I feel helpless. Here I am, collecting dust on the counter while this cardboard cutout will get to go with my man once he leaves for work. And tomorrow, another will take her place, and I’ll still be here. She’s right. Nothing that’s happened in the past matters if it doesn’t lead to a future where we’re together. The disposable cup’s man comes to the counter, and I feel like I shatter as he reaches past me to grab her. His hand grazes me as he does so. It’s the most contact we’ve had in a long while, and it’s just for him to grab someone else. But this graze is enough to send me reeling. I tilt over, my balance off, and tumble from the counter to the floor. And now, I truly shatter. My chip that I once found charming is now joined by a hundred other little cracks. A moment later, I’m in pieces. I’d have to be glued back together. But hey, maybe him repairing me will also repair our love! At the very least, he can’t ignore me now.

“Ah, crap. Now I’m gonna be late,” the disposable cup’s man says.

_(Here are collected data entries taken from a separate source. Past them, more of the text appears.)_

-- ==== Sys2Proof/Machine/Step.lean ====
section
/-! DEFINITION. One step: the host's oldest access (log entry 2). With none left the core is idle and holds
its state (R244, R250). -/

namespace Sys2Proof.Machine

/-- One step. A command is one atomic step of the core (R71, R230). -/
def step (s : State) : Host.Outcome State Fault Refusal :=
  match s.hostQueue with
  | [] => .next s
  | a :: rest => hostStep a { s with hostQueue := rest }

/-- The state whose next step issues the given command word: the low `nbits` bits of `w`, the others 0. -/
def State.withFetchWord (s : State) (nbits w : Nat) : State :=
  placeCommand (BitVec.ofNat 32 (w % 2 ^ nbits)) s

end Sys2Proof.Machine
end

I watch helplessly as the man reaches for the dustpan. I’m swept up as grief sweeps over me. Time seems to slow as, instead of returning me to the counter, he walks me over to the trash can. I feel as if I’m shattering all over again when he tilts the dustpan down to discard its contents. To discard me. Now, over the trash, I can see what’s inside: several clones of the cup on the counter sit in the trash, their purposes served. And now, I join them. I guess I’m just as disposable as them. Just like that, I’m replaced. There’s a different one each morning, but they’re all the same. Used once and then discarded, all winding up in the same place as me. I suppose I shouldn’t be too surprised. My former owner is no different from everyone else who’s fallen victim to the siren’s song. After all, they can offer so much more than I ever could. The only flavor I’ve ever been is vanilla.